Black one, hands down!
It goes with everything and it looks much classier.


----------



## nai (Feb 12, 2008)

im more of a pink girl. its soo cute!


----------



## Mairim (Feb 12, 2008)

I love black one! I think the contrast is most striking colors, pink is very weak


----------



## lovelyweapon (Feb 15, 2008)

the black is more practical, the pink is more fun!

good luck, they're both beautiful!


----------



## vivalamac (Feb 15, 2008)

Black one fo sho!


----------



## sparklingmuse (Feb 15, 2008)

i have the black and after a few months the black terry material has started to fade to a really ugly brown/tan...it looks so off cuz the leather is still black. i would def get the pink...i regret buying the black terry bag


----------



## MiCHiE (Feb 15, 2008)

Some are terry and some are velour. I hope the velour doesn't fade. Between this site and The Purse Forum, I ordered a black velour one for myself.


*BTW guys, she picked the BLACK ONE!!!!*​


----------



## sansob2 (Feb 15, 2008)

pink is a good choice looks attractive


----------



## xoxprincessx0x (Feb 15, 2008)

pink...as many have said it goes with A LOT more!!


----------



## k.a.t (Feb 16, 2008)

I want this bag 
	

	
	
		
		

		
		
	


	




 i want the pink one, i wish i was rich lol


----------



## ShauntyXD (Mar 7, 2008)

I have the black one!!!!! Get the black one!!!!
I got mine as soon as it came out...that's quite a while ago and mine defintely hasn't faded. To the persons that faded, is yours authentic? have you left it in a sunny area? it shouldn't do that. 
	

	
	
		
		

		
			




anyway, this is an older post and i'm sure you've purchased the bag already...LOL


----------



## HOTasFCUK (Mar 8, 2008)

Quote:

   Originally Posted by *ShauntyXD* 

 
_I have the black one!!!!! Get the black one!!!!
I got mine as soon as it came out...that's quite a while ago and mine defintely hasn't faded.
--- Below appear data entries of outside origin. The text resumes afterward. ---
/-- Settles O28: the rows of `6xnn` and `8xy0`, and a load of the immediate or of `Vy`. -/
theorem loadsWriteTheirRegister : Obligations.LoadsWriteTheirRegister :=
  ⟨fun _ hop => decode_of_row (r := ⟨.ldImm, 0x6000, 0xF000⟩) (by decide) hop rfl,
    fun _ hop => decode_of_row (r := ⟨.ldReg, 0x8000, 0xF00F⟩) (by decide) hop rfl,
    fun x s => ⟨fun nn => loadResult_no_fault x nn s, fun y => loadResult_no_fault x (s.readV y) s⟩⟩

/-- Settles O29: the sum of two bytes is modulo 256, and the load leaves `VF` to the frame. -/
theorem addImmediateWrapsWithoutCarry : Obligations.AddImmediateWrapsWithoutCarry := by
  intro x nn s
  obtain ⟨t, ht, hx, hframe⟩ := loadResult_ends x (s.readV x + nn) s
  exact ⟨t, ht, by rw [hx, BitVec.toNat_add], hframe⟩

/-- What a load leaves, by the bits of the byte it loads. -/
theorem loadResult_bits (x : Reg) {r : Byte} {bit : Nat → Bool} (s : State) (hr : ∀ k, r.getLsbD k = bit k) :
    ∃ t, loadResult x r s = .next t ∧ (∀ k, (t.readV x).getLsbD k = bit k) ∧
      SameRegsBut [x] s t ∧ OnlyRegs s t ∧ CompletesSeq s t := by
  obtain ⟨t, ht, hx, hframe⟩ := loadResult_ends x r s
  exact ⟨t, ht, hx.symm ▸ hr, hframe⟩

/-- Settles O30: each operation on bytes is the operation on their bits. -/
theorem logicIsBitwise : Obligations.LogicIsBitwise := fun x _ s =>
  ⟨loadResult_bits x s fun _ => BitVec.getLsbD_or, loadResult_bits x s fun _ => BitVec.getLsbD_and,
    loadResult_bits x s fun _ => BitVec.getLsbD_xor⟩

end Sys2Proof.Machine

/-! ## The indexed memory family (43_index_memory) -/

namespace Sys2Proof.Machine

/-! ### The instructions that write `I` alone (R230 to R232) -/

/-- What every instruction that completes with a new `I` and nothing else leaves (10_state R25). -/
theorem writeI_ends (a : Word) (s : State) :
    ∃ t, complete (s.writeI a).seq = .next t ∧ t.i.toNat = a.toNat % 4096 ∧ OnlyIndex s t ∧ CompletesSeq s t :=
  ⟨_, rfl, mask12_number a, rfl, nextPc_number s, rfl⟩

/-- Settles O43: the row of `Annn`, and a 12-bit value that the mask leaves as is. -/
theorem loadIndexTakesItsAddress : Obligations.LoadIndexTakesItsAddress := by
  refine ⟨fun op hop => decode_of_row (r := ⟨.ldI, 0xA000, 0xF000⟩) (by decide) hop rfl, fun nnn s => ?_⟩
  obtain ⟨t, ht, hi, honly, -, hok⟩ := writeI_ends (address nnn) s
  refine ⟨t, ht, ?_, honly, by simp [hok, Status.ok]⟩
  rw [hi, address_number, Nat.mod_eq_of_lt nnn.isLt]

/-- Settles O44: what the 16-bit sum drops is a multiple of 4096, and five times a byte is an address. -/
theorem indexArithmetic : Obligations.IndexArithmetic := by
  refine fun x s => ⟨?_, ?_⟩
  · obtain ⟨t, ht, hi, hframe⟩ := writeI_ends (s.i + s.readWide x) s
    refine ⟨t, ht, ?_, hframe⟩
    rw [hi, BitVec.toNat_add, readWide_number, Nat.mod_mod_of_dvd _ (by decide)]
  · obtain ⟨t, ht, hi, hframe⟩ := writeI_ends (glyphAddress (s.readV x)) s
    have hbyte := (s.readV x).isLt
    refine ⟨t, ht, ?_, hframe⟩
    rw [hi, glyphAddress_number, Nat.mod_eq_of_lt (by omega)]

/-! ### Bytes written from a base upwards (20_memory R63) -/

/-- Below the base of the written bytes and past the last of them memory is as before. -/
theorem Memory.read_writeList_outside {m : Memory} {base a : Nat} {bs : List Byte} (h : m.wf = true)
    (hb : base + bs.length ≤ 4096) (ha : a < base ∨ base + bs.length ≤ a) : (m.writeList base bs).read a = m.read a := by
  rw [Memory.read_writeList a bs h hb, if_neg (by omega)]

/-- The `k`-th written byte is read back at `base + k`. -/
theorem Memory.read_writeList_inside {m : Memory} {base k : Nat} {bs : List Byte} (h : m.wf = true)
    (hb : base + bs.length ≤ 4096) (hk : k < bs.length) : (m.writeList base bs).read (base + k) = bs.getD k 0 := by
  rw [Memory.read_writeList (base + k) bs h hb, if_pos (by omega), Nat.add_sub_cancel_left]

/-! ### The decimal digits (R233) -/

/-- The three bytes as numbers: the digits of weight 100, 10 and 1. -/
theorem bcdDigits_numbers (v : Byte) :
    ((bcdDigits v).getD 0 0).toNat = v.toNat / 100 ∧ ((bcdDigits v).getD 1 0).toNat = v.toNat / 10 % 10 ∧
      ((bcdDigits v).getD 2 0).toNat = v.toNat % 10 := by
  have hbyte := v.isLt
  refine ⟨?_, ?_, ?_⟩ <;> simp only [bcdDigits, List.getD_cons_zero, List.getD_cons_succ, BitVec.toNat_ofNat] <;> omega

/-- Where the digits of a byte are written they are read back, as numbers. -/
theorem Memory.read_bcdDigits {m : Memory} {a : Nat} (v : Byte) (h : m.wf = true) (ha : a + 3 ≤ 4096) :
    ((m.writeList a (bcdDigits v)).read a).toNat = v.toNat / 100 ∧
      ((m.writeList a (bcdDigits v)).read (a + 1)).toNat = v.toNat / 10 % 10 ∧
      ((m.writeList a (bcdDigits v)).read (a + 2)).toNat = v.toNat % 10 := by
  have digit : ∀ k < 3, ((m.writeList a (bcdDigits v)).read (a + k)).toNat = ((bcdDigits v).getD k 0).toNat :=
    fun k hk => congrArg BitVec.toNat (Memory.read_writeList_inside h ha hk)
  obtain ⟨hundreds, tens, ones⟩ := bcdDigits_numbers v
  exact ⟨(digit 0 (by decide)).trans hundreds, (digit 1 (by decide)).trans tens, (digit 2 (by decide)).trans ones⟩

/-- Settles O45: the three bytes read back are the digits of `Vx`, and a byte is below 1000. -/
theorem bcdStoresDecimalDigits : Obligations.BcdStoresDecimalDigits := by
  intro x s hm hi
  have hlen : (bcdDigits (s.readV x)).length = 3 := rfl
  obtain ⟨hundreds, tens, ones⟩ := Memory.read_bcdDigits (s.readV x) hm (a := s.i.toNat) (by omega)
  have hbyte := (s.readV x).isLt
  refine ⟨_, execLdBVx_next x s ((inRange_iff _ _).2 (.inr (by omega))), ?_, ?_, ?_, ?_,
    fun a ha => Memory.read_writeList_outside hm (by omega) (by omega), rfl, nextPc_number s, rfl⟩
  all_goals dsimp only; omega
To the persons that faded, is yours authentic? have you left it in a sunny area? it shouldn't do that. 
	

	
	
		
		

		
		
	


	



anyway, this is an older post and i'm sure you've purchased the bag already...LOL_

 

Hey ShauntyXD.....where did you find it in Toronto??


----------



## kimmy (Mar 10, 2008)

black juicy bags FTW! i like the pink/brown too, but it just doesn't really go with many clothing items...unless your closet is full of pink and brown.


----------



## Moppit (Mar 10, 2008)

Definitely pink.  I love it.


----------



## S.S.BlackOrchid (Mar 11, 2008)

The black one. Of course, I'd love it more if it was black and red instead of black and white. I'm just a goth kid at heart.


----------



## Deena (Mar 14, 2008)

I like the first one.


----------